Written byShaun Waterman
U.S. Customs and Border Protection is finally addressing the 15-year-old-plus legislative mandate to check the identity of departing foreign visitors using biometrics, CBP Deputy Executive Assistant Commissioner John Wagner said Thursday.
“Frankly, the government has struggled with this [mandate] for more than 10 years,” Wagner told the FedScoop Digital Nation Summit presented by SAP.
Wagner said the goal would be accomplished by making use of existing data collection, the latest facial recognition technology and cloud computing. He acknowledged there would be privacy issues – particularly because the facial recognition technology would capture images of U.S. citizens as part of the overall process.
“We’re out of time, we’re out of excuses,” Wagner said.
The first legislative mandate for an automated identity check on departing foreign visitors dates back to the 1996 Illegal Immigration Reform and Immigrant Responsibility Act, and since 9/11 Congress has passed three laws requiring the Department of Homeland Security to set up a biometric exit system.
The lack of proper infrastructure had been a big reason why the mandate had languished, Wagner said. “We’ve had pilots … we’ve looked at ways of using mobile technology … we’ve talked to TSA [about using their checkpoints] we’ve talked to the airlines, to the airports.”

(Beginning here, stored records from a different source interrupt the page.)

/-- R255, R270, R275–R281, R284, R285, R287–R290: the HBM channels: what a read finds and counts, where a write goes, how a
channel is retrained, retired and moved, how a stack's temperature acts with its hysteresis, and the traffic
generator. -/
def Obligations.HbmChannels : Prop :=
  ∀ (s : State) (ch : Fin 384),
    let c := s.chan ch.val
    let stk := s.stack (ch.val / 32)
    let here (line : Nat) : Prop := line < 2 ^ 26 ∧ (2031616 ≤ line / 32 ∨ (granuleOf s ch.val (line / 32)).isSome = true)
    let pa (line : Nat) : Option Nat := paLine s ch.val (line / 32) (line % 32)
    let clean (line : Nat) : Prop := ∀ l, pa line = some l → nHas l s.poison = false
    let level (was x : Nat) : Nat := if 115 ≤ x ∨ (3 ≤ was ∧ 100 ≤ x) then 3 else if 105 ≤ x ∨ (2 ≤ was ∧ 100 ≤ x) then 2
      else if 95 ≤ x ∨ (1 ≤ was ∧ 90 ≤ x) then 1 else 0
    let credits : Nat := (if s.sig.wa.testBit 3 = true ∧ (s.ident (0x10 + ch.val / 32)).stepping = 0x0B00 then 128 else 256) /
      (if stk.thermal = 1 then 2 else 1)
    exec (.refresh ch) s = .next s ∧
    (∀ line e, here line → c.serves = true → c.wcb = [e] → e.line = line → Does (.hbmRead ch line 0) s (fun w => w.mem = s.mem ∧
      (e.latent = 1 → (w.chan ch.val).ce = min 0xFFFF (c.ce + 1) ∧ (w.chan ch.val).ue = c.ue ∧ w.poison = s.poison) ∧
      (e.latent = 2 → (w.chan ch.val).ue = min 0xFFFF (c.ue + 1) ∧ (w.chan ch.val).ce = c.ce ∧ (w.chan ch.val).wcb = [] ∧
        ∀ l, pa line = some l → nHas l w.poison = true))) ∧
    (∀ line err, here line → c.serves = true → (∀ e ∈ c.wcb, e.line = line → e.latent = 0) →
      (err = 0 → Does (.hbmRead ch line err) s (fun w => w.mem = s.mem ∧ w.poison = s.poison ∧ w.recovering = s.recovering ∧
        ∀ j, w.chan j = s.chan j)) ∧
      (0 < err → err ≤ 36 → clean line → Does (.hbmRead ch line err) s (fun w => w.mem = s.mem ∧
        (w.chan ch.val).ce = min 0xFFFF (c.ce + 1) ∧ (w.chan ch.val).ue = c.ue ∧ w.recovering = s.recovering ∧
        ∃ k, k < 16 ∧ (look {} (w.chan ch.val).log k).valid = true ∧ (look {} (w.chan ch.val).log k).sector = 2 * line ∧
          (look {} (w.chan ch.val).log k).symbol = err - 1)) ∧
      (err = 37 → clean line → Does (.hbmRead ch line err) s (fun w => w.mem = s.mem ∧
        (w.chan ch.val).ue = min 0xFFFF (c.ue + 1) ∧ (w.chan ch.val).ce = c.ce ∧
        (∀ l, pa line = some l → nHas l w.recovering = true) ∧
        (s.pkg.ueRetire = 1 → (w.chan ch.val).mustRetire = true)))) ∧
    (∀ line err, line < 2 ^ 26 → c.state = .retraining ∨ c.state = .selfRefresh →
      Does (.hbmRead ch line err) s (fun w => w = { s with chans := w.chans } ∧ (∀ j, j ≠ ch.val → w.chan j = s.chan j) ∧
        w.chan ch.val = if c.waiting = [] ∧ c.queue.length < credits
          then { c with queue := c.queue ++ [{ write := false, line := line, err := err }] }
          else { c with waiting := c.waiting ++ [{ write := false, line := line, err := err }] })) ∧
    (∀ line first bytes, here line → c.serves = true → bytes ≠ [] → first + bytes.length ≤ 64 →
      (∀ l, pa line = some l → Does (.hbmWrite ch line first bytes) s (fun w =>
        (∀ a, look 0 w.mem a = if l * 64 + first ≤ a ∧ a < l * 64 + first + bytes.length
          then bytes.getD (a - (l * 64 + first)) 0 else look 0 s.mem a) ∧
        (bytes.length = 64 ∨ (∀ e ∈ c.wcb, e.latent = 0) →
          ∀ x, nHas x w.poison = (nHas x s.poison && !(x == l && bytes.length == 64))) ∧
        (bytes.length < 64 → ∀ x, nHas x s.poison = true → nHas x w.poison = true) ∧
        (bytes.length = 64 → ∀ e ∈ (w.chan ch.val).wcb, e.line ≠ line) ∧
        (bytes.length < 64 → (∀ e ∈ c.wcb, e.line ≠ line) → ∃ e ∈ (w.chan ch.val).wcb, e.line = line))) ∧
      (pa line = none → Does (.hbmWrite ch line first bytes) s (fun w => w.mem = s.mem ∧
        (∀ x, nHas x s.poison = true → nHas x w.poison = true) ∧
        ∀ a, look 0 (w.chan ch.val).reserve a = if line * 64 + first ≤ a ∧ a < line * 64 + first + bytes.length
          then bytes.getD (a - (line * 64 + first)) 0 else look 0 c.reserve a))) ∧
    (s.holding = false → s.stopping = false → c.serves = true → stk.temp < 105 →
      (∀ i, i < 32 → (s.chan (32 * (ch.val / 32) + i)).state ≠ .retraining) →
      Does (.channelRetrain ch) s (fun w => w = { s with chans := w.chans } ∧ w.chan ch.val = { c with state := .retraining })) ∧
    (∀ ok lanes, (c.state ≠ .retraining → exec (.channelRetrainComplete ch ok lanes) s = .next s) ∧
      (c.state = .retraining → stk.thermal < 3 → Does (.channelRetrainComplete ch ok lanes) s (fun w =>
        (w.chan ch.val).state = (if c.failing then .failing else .active) ∧ (w.chan ch.val).queue = [] ∧
        (w.chan ch.val).waiting = [] ∧ (w.chan ch.val).retrains = min 0xFFFF (c.retrains + 1) ∧ (w.chan ch.val).lanes = (if ok then lanes % 256 else c.lanes) ∧
        (ok = false → (w.chan ch.val).mustRetire = true) ∧ (c.queue = [] → c.waiting = [] → w.mem = s.mem))) ∧
      (c.state = .retraining → 3 ≤ stk.thermal → Does (.channelRetrainComplete ch ok lanes) s (fun w => w.mem = s.mem ∧
        (w.chan ch.val).state = .selfRefresh ∧ (w.chan ch.val).wcb = [] ∧ (w.chan ch.val).queue = c.queue ∧
        (w.chan ch.val).waiting = c.waiting ∧ (w.chan ch.val).retrains = min 0xFFFF (c.retrains + 1) ∧
        (w.chan ch.val).lanes = (if ok then lanes % 256 else c.lanes)))) ∧
    (s.holding = false → c.mustRetire = true →
      (stk.retiredCh = 0xFF → Does (.channelRetire ch) s (fun w => w.mem = s.mem ∧ (w.chan ch.val).mustRetire = false ∧
        (w.stack (ch.val / 32)).retiredCh = ch.val % 32 ∧ (w.stack (ch.val / 32)).retireState = 1 ∧
        (w.stack (ch.val / 32)).moveNext = 0)) ∧
      (stk.retiredCh = ch.val % 32 → Does (.channelRetire ch) s (fun w => w.mem = s.mem ∧ (w.chan ch.val).mustRetire = false ∧
        w.stack (ch.val / 32) = stk)) ∧
      (stk.retiredCh ≠ 0xFF → stk.retiredCh ≠ ch.val % 32 → Does (.channelRetire ch) s (fun w => w.mem = s.mem ∧
        (w.stack (ch.val / 32)).failingCh = (if stk.failingCh = 0xFF then ch.val % 32 else stk.failingCh) ∧
        (w.chan ch.val).failing = true ∧ (w.chan ch.val).mustRetire = false ∧
        w.sig.serviceDies = s.sig.serviceDies ||| 2 ^ (0x10 + ch.val / 32) ∧
        (c.serves = true → (w.chan ch.val).state = .failing)))) ∧
    (∀ (p : Fin 12) bad, let k := s.stack p.val
      (k.retireState ≠ 1 → exec (.granuleMove p bad) s = .next s) ∧
      ((s.chan (32 * p.val + k.retiredCh)).rests = true → exec (.granuleMove p bad) s = .next s) ∧
      (k.retireState = 1 → (s.chan (32 * p.val + k.retiredCh)).rests = false → k.moveNext + 1 ≤ 2031616 →
        Does (.granuleMove p bad) s (fun w => w.mem = s.mem ∧
        (w.stack p.val).moveNext = k.moveNext + 1 ∧
        (k.moveNext + 1 = 2031616 → (w.stack p.val).retireState = 2 ∧ (w.chan (32 * p.val + k.retiredCh)).state = .retired)))) ∧
    (∀ sector, s.holding = false → s.stopping = false → s.sig.keeper = .watching → s.sig.inspEn = true →
      c.serves = true ∨ c.state = .retired → sector < 2 ^ 27 →
      (2031616 ≤ sector / 64 ∨ c.state = .retired ∨ (granuleOf s ch.val (sector / 64)).isSome = true) →
      Does (.patrolScrub ch sector 0) s (fun w => w = { s with chans := w.chans } ∧
        w.chan ch.val = { c with scrubbed := c.scrubbed + 1 })) ∧
    (∀ v, let t := c.tg.withCtrl v
      (c.run = none → t.last < t.first → Does (.tgCtrlStart ch v) s (fun w => w.mem = s.mem ∧
        (w.chan ch.val).run = none ∧ (w.chan ch.val).tgDone = true ∧ (w.chan ch.val).result = 2)) ∧
      (c.run = none → t.first ≤ t.last → (∀ i, t.first ≤ i → i ≤ t.last → tgFree s ch.val i = true) →
        c.serves = true ∨ c.state = .retired → Does (.tgCtrlStart ch v) s (fun w => w.mem = s.mem ∧
          (w.chan ch.val).run = some t ∧ (w.chan ch.val).mismatch = 0))) ∧
    (c.run = none → exec (.tgCtrlAbort ch) s = .next s) ∧
    (∀ t, c.run = some t →
      Does (.tgCtrlAbort ch) s (fun w => w.mem = s.mem ∧ (w.chan ch.val).run = none ∧ (w.chan ch.val).tgDone = true ∧
        (w.chan ch.val).result = 3) ∧
      (t.mode = 0 → ∀ m sec sym, Does (.tgRunComplete ch m sec sym) s (fun w => w.mem = s.mem ∧ (w.chan ch.val).run = none ∧
        (w.chan ch.val).tgDone = true ∧ (w.chan ch.val).result = 0 ∧
        ∀ i j, i < t.words → j < 8 → look 0 (w.chan ch.val).reserve (t.first * 2048 + 8 * i + j) =
          (leBytes 8 (tgWord t (t.first * 2048 + 8 * i)).toNat).getD j 0)) ∧
      (t.mode = 2 → ∀ m sec sym, m < 2 ^ 32 → Does (.tgRunComplete ch m sec sym) s (fun w => (w.chan ch.val).run = none ∧
        (w.chan ch.val).mismatch = m ∧ (w.chan ch.val).result = (if m = 0 then 0 else 1) ∧
        (c.sbRun = true → m ≠ 0 → (w.chan ch.val).mustRetire = true)))) ∧
    Does (.hbmChErrLogClear ch) s (fun w => w = { s with chans := w.chans } ∧ (∀ j, j ≠ ch.val → w.chan j = s.chan j) ∧
      { w.chan ch.val with log := [] } = { c with log := [] } ∧ ∀ k, look {} (w.chan ch.val).log k =
        { look {} c.log k with valid := false, count := 0 }) ∧
    (∀ (p : Fin 12) temp, let k := s.stack p.val
      let x := min 255 temp
      (k.thermal = 4 → Does (.stackTempRead p temp) s (fun w => w = { s with stks := w.stks } ∧ w.stack p.val = { k with
        temp := x, heat := level k.heat x })) ∧
      (k.thermal ≠ 4 → Does (.stackTempRead p temp) s (fun w => (w.stack p.val).temp = x ∧ (w.stack p.val).thermal = level k.thermal x ∧
        (115 ≤ x → k.thermal ≠ 3 → w.mem = s.mem ∧ ∀ i, i < 32 → (s.chan (32 * p.val + i)).serves = true →
          (w.chan (32 * p.val + i)).state = .selfRefresh) ∧
        (x < 100 → k.thermal = 3 → ∀ i, i < 32 → (s.chan (32 * p.val + i)).state = .selfRefresh →
          (w.chan (32 * p.val + i)).serves = true ∧ (w.chan (32 * p.val + i)).queue = []))))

But the fact remains, he said, “We just didn’t build our airports and we didn’t build our land ports of entry with departure control in mind.”
A major problem was that with 200 million fingerprint sets and about a billion photos, the database containing the biometric information on foreign visitors would take 2-3 days to discover the identity of a departing passenger from a print or photo – a so-called one-to-many match.

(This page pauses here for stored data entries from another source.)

-- ==== Sys2Proof/Laws/Tab.lean ====
section
/-! SUPPORT. What the operations of sparse tables and sets do, and that they keep the canonical form. -/

namespace Sys2Proof.Machine

/-! ### Reading after writing -/

theorem look_tabIns (d : α) (t : Tab α) (k j : Nat) (v : α) :
    look d (tabIns k v t) j = if j = k then v else look d t j := by
  induction t with
  | nil => by_cases h : j = k <;> simp [tabIns, look, h]
  | cons p t ih =>
    obtain ⟨a, w⟩ := p
    unfold tabIns
    split
    · by_cases h : j = k <;> simp [look, h]
    · split
      · rename_i h1 h2; subst h2; by_cases h : j = k <;> simp [look, h]
      · rename_i h1 h2
        by_cases h : j = a
        · subst h; simp [look]; intro h3; exact absurd h3.symm h2
        · simp [look, h, ih]

theorem look_tabDel (d : α) (t : Tab α) (k j : Nat) :
    look d (tabDel k t) j = if j = k then d else look d t j := by
  induction t with
  | nil => simp [tabDel, look]
  | cons p t ih =>
    obtain ⟨a, w⟩ := p
    simp only [tabDel] at ih ⊢
    by_cases ha : a = k
    · subst ha
      rw [List.filter_cons_of_neg (by simp), ih]
      by_cases h : j = a <;> simp [look, h]
    · rw [List.filter_cons_of_pos (by simpa using ha)]
      by_cases h : j = a
      · subst h; simp [look, ha]
      · simp [look, h, ih]

/-- A table reads as written at the key, and as before at every other key. -/
theorem look_put [DecidableEq α] (d : α) (t : Tab α) (k j : Nat) (v : α) :
    look d (put d t k v) j = if j = k then v else look d t j := by
  unfold put
  split
  · rename_i h; rw [look_tabDel, h]
  · exact look_tabIns d t k j v

@[simp] theorem look_put_self [DecidableEq α] (d : α) (t : Tab α) (k : Nat) (v : α) :
    look d (put d t k v) k = v := by simp [look_put]

theorem look_put_ne [DecidableEq α] (d : α) (t : Tab α) {k j : Nat} (v : α) (h : j ≠ k) :
    look d (put d t k v) j = look d t j := by simp [look_put, h]

@[simp] theorem look_nil (d : α) (k : Nat) : look d ([] : Tab α) k = d := rfl

theorem nHas_nIns (t : NSet) (k j : Nat) : nHas j (nIns k t) = (decide (j = k) || nHas j t) := by
  induction t with
  | nil => simp [nIns, nHas, eq_comm]
  | cons a t ih =>
    simp only [nHas] at ih
    unfold nIns
    split
    · simp [nHas, eq_comm]
    · split
      · rename_i h; subst h; by_cases h : j = k <;> simp [nHas, h, eq_comm]
      · simp [nHas, ih]
        by_cases h : j = k <;> by_cases h2 : a = j <;> simp [h, h2]

theorem nHas_nDel (t : NSet) (k j : Nat) : nHas j (nDel k t) = (!decide (j = k) && nHas j t) := by
  simp only [nHas, nDel, List.any_filter]
  by_cases h : j = k
  · subst h; simp
  · simp only [h, decide_false, Bool.not_false, Bool.true_and]
    congr 1; funext a
    by_cases h2 : a = j
    · subst h2; simp [h]
    · simp [h2]

/-! ### The canonical form -/

theorem tabWfFrom_mono [DecidableEq α] {d : α} {t : Tab α} {lo hi : Nat} (h : tabWfFrom d hi t = true) (hl : lo ≤ hi) :
    tabWfFrom d lo t = true := by
  cases t with
  | nil => rfl
  | cons p t =>
    obtain ⟨a, v⟩ := p
    simp only [tabWfFrom, Bool.and_eq_true, decide_eq_true_eq] at h ⊢
    exact ⟨⟨by omega, h.1.2⟩, h.2⟩

theorem tabWfFrom_tabIns [DecidableEq α] {d v : α} {t : Tab α} {lo k : Nat} (h : tabWfFrom d lo t = true) (hk : lo ≤ k)
    (hv : v ≠ d) : tabWfFrom d lo (tabIns k v t) = true := by
  induction t generalizing lo with
  | nil => simp [tabIns, tabWfFrom, hk, hv]
  | cons p t ih =>
    obtain ⟨a, w⟩ := p
    simp only [tabWfFrom, Bool.and_eq_true, decide_eq_true_eq] at h
    unfold tabIns
    split
    · simp only [tabWfFrom, Bool.and_eq_true, decide_eq_true_eq]
      exact ⟨⟨hk, by simp [hv]⟩, ⟨by omega, h.1.2⟩, h.2⟩
    · split
      · rename_i h1 h2; subst h2
        simp only [tabWfFrom, Bool.and_eq_true, decide_eq_true_eq]
        exact ⟨⟨hk, by simp [hv]⟩, h.2⟩
      · simp only [tabWfFrom, Bool.and_eq_true, decide_eq_true_eq]
        exact ⟨h.1, ih h.2 (by omega)⟩

theorem tabWfFrom_filter [DecidableEq α] {d : α} (q : Nat × α → Bool) {t : Tab α} {lo : Nat} (h : tabWfFrom d lo t = true) :
    tabWfFrom d lo (t.filter q) = true := by
  induction t generalizing lo with
  | nil => simpa using h
  | cons p t ih =>
    obtain ⟨a, w⟩ := p
    simp only [tabWfFrom, Bool.and_eq_true, decide_eq_true_eq] at h
    by_cases hq : q (a, w) = true
    · rw [List.filter_cons_of_pos hq]
      simp only [tabWfFrom, Bool.and_eq_true, decide_eq_true_eq]
      exact ⟨h.1, ih h.2⟩
    · rw [List.filter_cons_of_neg hq]
      exact ih (tabWfFrom_mono h.2 (by omega))

/-- Writing one key keeps a table canonical. -/
theorem tabWf_put [DecidableEq α] {d : α} {t : Tab α} (h : tabWf d t = true) (k : Nat) (v : α) :
    tabWf d (put d t k v) = true := by
  unfold put
  split
  · exact tabWfFrom_filter _ h
  · rename_i hv; exact tabWfFrom_tabIns h (Nat.zero_le k) hv

theorem nWfFrom_mono {t : NSet} {lo hi : Nat} (h : nWfFrom hi t = true) (hl : lo ≤ hi) : nWfFrom lo t = true := by
  cases t with
  | nil => rfl
  | cons a t =>
    simp only [nWfFrom, Bool.and_eq_true, decide_eq_true_eq] at h ⊢
    exact ⟨by omega, h.2⟩

theorem nWfFrom_nIns {t : NSet} {lo k : Nat} (h : nWfFrom lo t = true) (hk : lo ≤ k) : nWfFrom lo (nIns k t) = true := by
  induction t generalizing lo with
  | nil => simp [nIns, nWfFrom, hk]
  | cons a t ih =>
    simp only [nWfFrom, Bool.and_eq_true, decide_eq_true_eq] at h
    unfold nIns
    split
    · simp only [nWfFrom, Bool.and_eq_true, decide_eq_true_eq]; exact ⟨hk, by omega, h.2⟩
    · split
      · simp only [nWfFrom, Bool.and_eq_true, decide_eq_true_eq]; exact h
      · simp only [nWfFrom, Bool.and_eq_true, decide_eq_true_eq]; exact ⟨h.1, ih h.2 (by omega)⟩

theorem nWfFrom_filter (q : Nat → Bool) {t : NSet} {lo : Nat} (h : nWfFrom lo t = true) :
    nWfFrom lo (t.filter q) = true := by
  induction t generalizing lo with
  | nil => simpa using h
  | cons a t ih =>
    simp only [nWfFrom, Bool.and_eq_true, decide_eq_true_eq] at h
    by_cases hq : q a = true
    · rw [List.filter_cons_of_pos hq]
      simp only [nWfFrom, Bool.and_eq_true, decide_eq_true_eq]
      exact ⟨h.1, ih h.2⟩
    · rw [List.filter_cons_of_neg hq]
      exact ih (nWfFrom_mono h.2 (by omega))

/-- Putting a number into a set keeps it canonical. -/
theorem nWf_nIns {t : NSet} (h : nWf t = true) (k : Nat) : nWf (nIns k t) = true := nWfFrom_nIns h (Nat.zero_le k)

/-- Taking a number out of a set keeps it canonical. -/
theorem nWf_nDel {t : NSet} (h : nWf t = true) (k : Nat) : nWf (nDel k t) = true := nWfFrom_filter _ h

end Sys2Proof.Machine
end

“That’s the way these systems have been architected … and they are old clunky legacy systems,” he said.
When arriving passengers are checked, instead of a one-to-many match, the biographical data from the passport is used to pull the biometric data from the database and then the passenger’s identity is confirmed against their own biometrics — called a one-to-one match. The fingerprints are also run one-to-many against a much smaller dataset — the one consisting of prints of wanted fugitives and suspected terrorists.
The process, Wagner said, takes about 2 minutes, which makes it impractical to repeat for departing passengers at the boarding gate. “You’ve seen the boarding process,” he noted.
“We could nail a piece of tech to the floor and make people walk through it,” he said, but that would be impractical. “It would take 3-4 hours to board but [we could take the attitude] ‘That’s not my problem, I have a legislative mandate to fulfill.'”
The a-ha moment, he said came with the thought, “What about leveraging existing processes, existing data we’re already collecting?”
Currently, when a passenger checks in for a departing international flight, their biographical data is sent to CBP, where it is checked against terrorist watchlist data. CBP immediately starts to build a manifest for the flight using the biographical data, Wagner said.
“What if we could use that [biographical data] to pull the photos of the departing passengers on that flight into a segmented cloud” and then check the faces of those boarding the plane, one-to-many, against that dataset, which he said would take only a few seconds because of its small size and the efficiency of the latest matching algorithms.
Wagner said he had a stroke of luck in finding “That one IT guy who says, yeah, that might work” and that the technology had been piloted at Hartsfield-Jackson Atlanta International Airport and was now being tested at Dulles as well.
It’s “easy for travelers, not as imposing as us taking fingerprints,” he said and the infrastructure was “A camera on a pole.”
Moreover, he added, the same process could be used “any place you have to show your ID [in the airport] … the TSA checkpoint, the duty free store, the [executive] lounge.” Instead of showing an ID, a passenger’s identity and flight could be confirmed using facial recognition, checked against the picture in the CBP segmented cloud.
“We really see a very efficient process,” he said.
However, “There are some very significant privacy issues that have to be addressed,” he acknowledged. The DHS privacy office last month published an assessment of the pilot program, and some privacy advocates are bound to question the way CBP plans to fulfill the exit mandate.
Nonetheless, Wagner said, CBP were determined to push ahead. “We’re gonna build that cloud space,” he said.